用于视觉对象跟踪的序列到序列学习

阅读完此论文后，对着代码过一遍思路

原文地址：https://arxiv.org/abs/2304.14394

本文将视觉跟踪建模为一个序列生成问题，以自回归的方式预测目标边界框。抛弃了设计复杂的头网络，采用encoder-decoder transformer architecture，编码器用ViT提取视觉特征(≈OSTrack)，而解码器用因果转换器自回归生成一个边界框值序列。

图像表示

编码器输入模板和搜索图像。现有的跟踪器中模板图像的分辨率通常小于搜索图像的分辨率，SeqTrack使用相同的尺寸，发现在模板中添加更多的背景有助于提高跟踪性能(在其他工作里使用小尺寸模板图像都解释的是为了减少背景干扰，这里说法不是很一致)。

DATA:
  MAX_SAMPLE_INTERVAL: 400
  MEAN:
  - 0.485
  - 0.456
  - 0.406
  SEARCH:
    CENTER_JITTER: 3.5
    FACTOR: 4.0
    SCALE_JITTER: 0.5
    SIZE: 384
    NUMBER: 1
  STD:
  - 0.229
  - 0.224
  - 0.225
  TEMPLATE:
    CENTER_JITTER: 0
    FACTOR: 4.0
    SCALE_JITTER: 0
    SIZE: 384
    NUMBER: 2
  TRAIN:
    DATASETS_NAME:
    - GOT10K_train_full
    DATASETS_RATIO:
    - 1
    SAMPLE_PER_EPOCH: 30000

序列表示

边界框转换为离散序列[ x , y , w , h ] [ x , y , w , h][x,y,w,h]，将每个连续坐标统一离散为[ 1 , nbins]之间的整数。使用共享词汇表V（4000）,V中的每个单词对应一个可学习的嵌入，在训练过程中进行优化。如下代码所示：

class DecoderEmbeddings(nn.Module):
    def __init__(self, vocab_size, hidden_dim, max_position_embeddings, dropout):
        super().__init__()
        self.word_embeddings = nn.Embedding(
            vocab_size, hidden_dim)
        self.position_embeddings = nn.Embedding(
            max_position_embeddings, hidden_dim
        )

        self.LayerNorm = torch.nn.LayerNorm(
            hidden_dim)
        self.dropout = nn.Dropout(dropout)

    def forward(self, x):
        input_embeds = self.word_embeddings(x)
        embeddings = input_embeds

        embeddings = self.LayerNorm(embeddings)
        embeddings = self.dropout(embeddings)

        return embeddings

最终使用一个带softmax的多层感知器，根据输出嵌入对V中的单词进行采样来将嵌入映射回单词。

模型架构

它的基本架构是这样：

SeqTrack的架构，a：左边编码器拿的ViT,右边解码器用的transformer里的。编码器提取视觉特征，解码器利用特征自回归生成边界框序列。b：解码器结构，最下层输入目标序列，先自注意力再与视觉特征做注意力，自回归输出生成目标序列。
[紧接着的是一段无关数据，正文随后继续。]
/-- An accepted invocation starts in its queue. -/
def State.startInvocation (s : State) (h q : Nat) (v : Invocation) : State :=
  (s.modQueue h q fun x => { x with inv := some v, wait := .invocation }).watchInvocation h q v

/-- The deadline flag must wait while the hall's watch is busy (R190). -/
def State.watchBusy (s : State) (h : Nat) (d : Desc) : Bool := d.deadline ∧ (s.deadline h).state ≠ .idle

/-- Accept an invocation: it starts, or waits at its command for the hall's watch (R190). -/
def State.acceptInvocation (s : State) (h q : Nat) (v : Invocation) : State :=
  if s.watchBusy h v.desc then s.modQueue h q fun x => { x with wait := .deadline v.hdr v.desc v.waves v.seq }
  else s.startInvocation h q v

/-- An invocation of a commit's backlog waits for the hall's watch: it is to be watched, and the watch is on another (R190).
One that is to start no tile waits for nothing. -/
def State.backlogWaits (s : State) (h q : Nat) (v : Invocation) : Bool :=
  !v.stopping && !v.fallback && s.watchBusy h v.desc && !s.watchedSeq h q v.seq

/-- The next invocation of a commit's backlog starts, in command order (R366), unless it waits for the watch. -/
def State.startBacklog (s : State) (h q : Nat) : State :=
  match (s.queue h q).inv, (s.queue h q).backlog with
  | none, v :: rest =>
    if s.backlogWaits h q v then s
    else (s.modQueue h q fun x => { x with backlog := rest }).startInvocation h q v
  | _, _ => s

/-- One queue that waits for the hall's watch starts, the lowest local queue first; a hall that is not ACTIVE starts none
(R127). -/
def State.releaseWatch (s : State) (h : Nat) : State :=
  if (s.deadline h).state ≠ .idle ∨ (s.hall h).state ≠ .active then s
  else
    match (List.range 256).find? (fun q =>
        match (s.queue h q).wait with
        | .deadline .. => true
        | .invocation => (s.queue h q).inv.isNone ∧ (s.queue h q).backlog ≠ []
        | _ => false) with
    | none => s
    | some q =>
      match (s.queue h q).wait with
      | .deadline hdr d waves seq =>
        s.startInvocation h q { seq := seq, hdr := hdr, context := (s.queue h q).context, desc := d, waves := waves }
      | _ => s.startBacklog h q

/-- What follows an invocation's completion in its queue: the next of the backlog, or the next command. -/
def State.afterInvocation (s : State) (h q : Nat) : State :=
  let t := s.modQueue h q fun x => { x with inv := none }
  if (t.queue h q).backlog = [] then (t.modQueue h q fun x => { x with wait := .none }).nextCommand h q
  else t.startBacklog h q

/-- A torn-down context serves again once none of its torn invocations is left (R195). -/
def State.contextSettled (s : State) (h c : Nat) : State :=
  if (s.ctx h c).torn ∧
      (s.queues.any fun e => e.1 / 256 = h ∧ (e.2.inv.map fun v => v.torn && v.context == c) = some true) = false then
    s.modCtx h c fun x => { x with torn := false }
  else s

/-- What the completion record of an invocation says (R172, R175, R192). -/
def Invocation.completion (v : Invocation) (st : Status) : Completion :=
  let f := if st = .faultedTile ∨ st = .fallbackUsed then v.failure else none
  { status := st.code, reason := if st = .refused ∨ st = .fallbackUsed then v.reason else 0, invocation := v.seq,
    tile := (f.map Prod.fst).getD 0, offset := (f.map Prod.snd).getD 0 }

/-- The INVOKE of a queue completes with a status (R172, R175, R193). -/
def State.finishInvocation (s : State) (h q : Nat) (st : Status) : State :=
  match (s.queue h q).inv with
  | none => s
  | some v =>
    let t := s.complete h q v.hdr (v.completion st)
    let t := t.dropGrants h q v.seq
    let t := if t.watched h q then t.endWatch h (st ≠ .pausedRestore ∧ st ≠ .retired) else t
    ((t.afterInvocation h q).contextSettled h v.context).releaseWatch h

/-- The status of an invocation that starts no further tile and has none begun (R172). -/
def Invocation.stopStatus (v : Invocation) : Status :=
  if v.paused then .pausedRestore
  else if v.fallback then .fallbackUsed
  else if v.stopped then .refused
  else .faultedTile

/-- The relative stride of the boundary that the monitor's next decision stands before (R190, R191). -/
def State.nextDecision (s : State) (d : Deadline) : Nat :=
  (s.timer.strideNum - d.t0).toNat + if s.timer.decided then 1 else 0

/-- The switch point S of a DEADLINE record (R191). -/
def DlRec.switchPoint (r : DlRec) : Nat := r.deadlineStrides - r.marginStrides - ceilDiv r.fallbackWcet 64

/-- The watched primary has failed and a decision can still switch to its fall-back: it waits for the monitor (R191). -/
def State.awaitsSwitch (s : State) (h q : Nat) (v : Invocation) : Bool :=
  let d := s.deadline h
  s.watchedSeq h q v.seq ∧ d.state = .watching ∧ !v.fallback ∧ !v.paused ∧
    (d.switchDue.isSome ∨ d.watch.any fun r => s.nextDecision d ≤ r.switchPoint)

/-- Complete the invocation of a queue, or move it to its next wave, where that is due (R170, R172). -/
def State.settleOne (s : State) (h q : Nat) : State :=
  match (s.queue h q).inv with
  | none => s
  | some v =>
    if v.stopping then
      if v.anyBegun || s.awaitsSwitch h q v then s else s.finishInvocation h q v.stopStatus
    else if v.waveDone then
      if v.wave + 1 < v.waves.length then
        s.modQueue h q fun x => { x with inv := some { v with wave := v.wave + 1 } }
      else s.finishInvocation h q (if v.fallback then .fallbackUsed else .ok)
    else s

/-- Settle a queue's invocation, and those of its backlog that start to no effect. -/
def State.settle (s : State) (h q : Nat) : State :=
  forAll ((s.queue h q).backlog.length + 1) (fun _ t => t.settleOne h q) s

/-- A failure of the invocation is seen now: the first one counts, and of two in one FCLK that of the lower tile (R172). -/
def Invocation.fail (v : Invocation) (now : Word × BitVec 32) (i : Nat) (o : BitVec 32) : Invocation :=
  match v.failure with
  | some (j, _) => if v.failTime = now ∧ i < j then { v with failure := some (i, o) } else v
  | none => { v with failure := some (i, o), failTime := now }

/-- The stride and the FCLK of now. -/
def State.now (s : State) : Word × BitVec 32 := (s.timer.strideNum, s.timer.fclk)

/-- The invocation after a tile has ended with a status (R171, R172, R195). -/
def Invocation.tileEnded (v : Invocation) (now : Word × BitVec 32) (i : Nat) (st : Status) (offset : BitVec 32) :
    Invocation :=
  let t := v.tile i
  let fault (o : BitVec 32) : Invocation :=
    if t.faults < v.desc.retries ∧ !v.torn then
      v.modTile i fun t => { t with phase := .ready, complete := false, faults := t.faults + 1 }
    else
      { (v.modTile i (fun t => { t with phase := .failed, complete := false })).fail now i o with failed := true }
  match st with
  | .ok => if t.complete then { v.modTile i (fun t => { t with phase := .done }) with done := v.done + 1 } else fault 0
  | .preempted => v.modTile i fun t => { t with phase := .ready, complete := false }
  | _ => fault offset

/-- The queue's running invocation to which a TILE entry belongs, begun or granted on port `p`. -/
def State.invOf (s : State) (e : TileEntry) : Option Invocation :=
  if (s.hall e.hall).gen = e.hallGen then
    (s.queue e.hall e.local_).inv.bind fun v => if v.seq = e.seq then some v else none
  else none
解码时加入一个因果注意力掩码（NLP那边用的差不多，防止偷看后边的果）
使用了两个特殊的标记：start和end。开始令牌告诉模型开始生成，而结束令牌则表示生成的完成。

训练时，解码器的输入序列为[start,x,y,w,h] [start,x,y,w,h][start,x,y,w,h]，目标序列为[ x , y , w , h , e n d ] [ x , y , w , h , end][x,y,w,h,end]。（NLP里的）

编码器

去掉了分类用的cls token。
在最后一层附加一个线性投影来对齐编码器和解码器的特征维度。

self.bottleneck = nn.Linear(encoder.num_channels, hidden_dim)

只有搜索图像的特征被送入解码器。

    def forward_features(self, images_list):
        num_template = self.num_template
        template_list = images_list[0:num_template]
        search_list = images_list[num_template:]
        num_search = len(search_list)

        z_list = []
        for i in range(num_template):
            z = template_list[i]
            z = self.patch_embed(z)
            z = z + self.pos_embed[:, self.num_patches_search:, :]
            z_list.append(z)
        z_feat = torch.cat(z_list, dim=1)

        x_list = []
        for i in range(num_search):
            x = search_list[i]
            x = self.patch_embed(x)
            x = x + self.pos_embed[:, :self.num_patches_search, :]
            x_list.append(x)
        x_feat = torch.cat(x_list, dim=1)
        xz_feat = torch.cat([x_feat, z_feat], dim=1)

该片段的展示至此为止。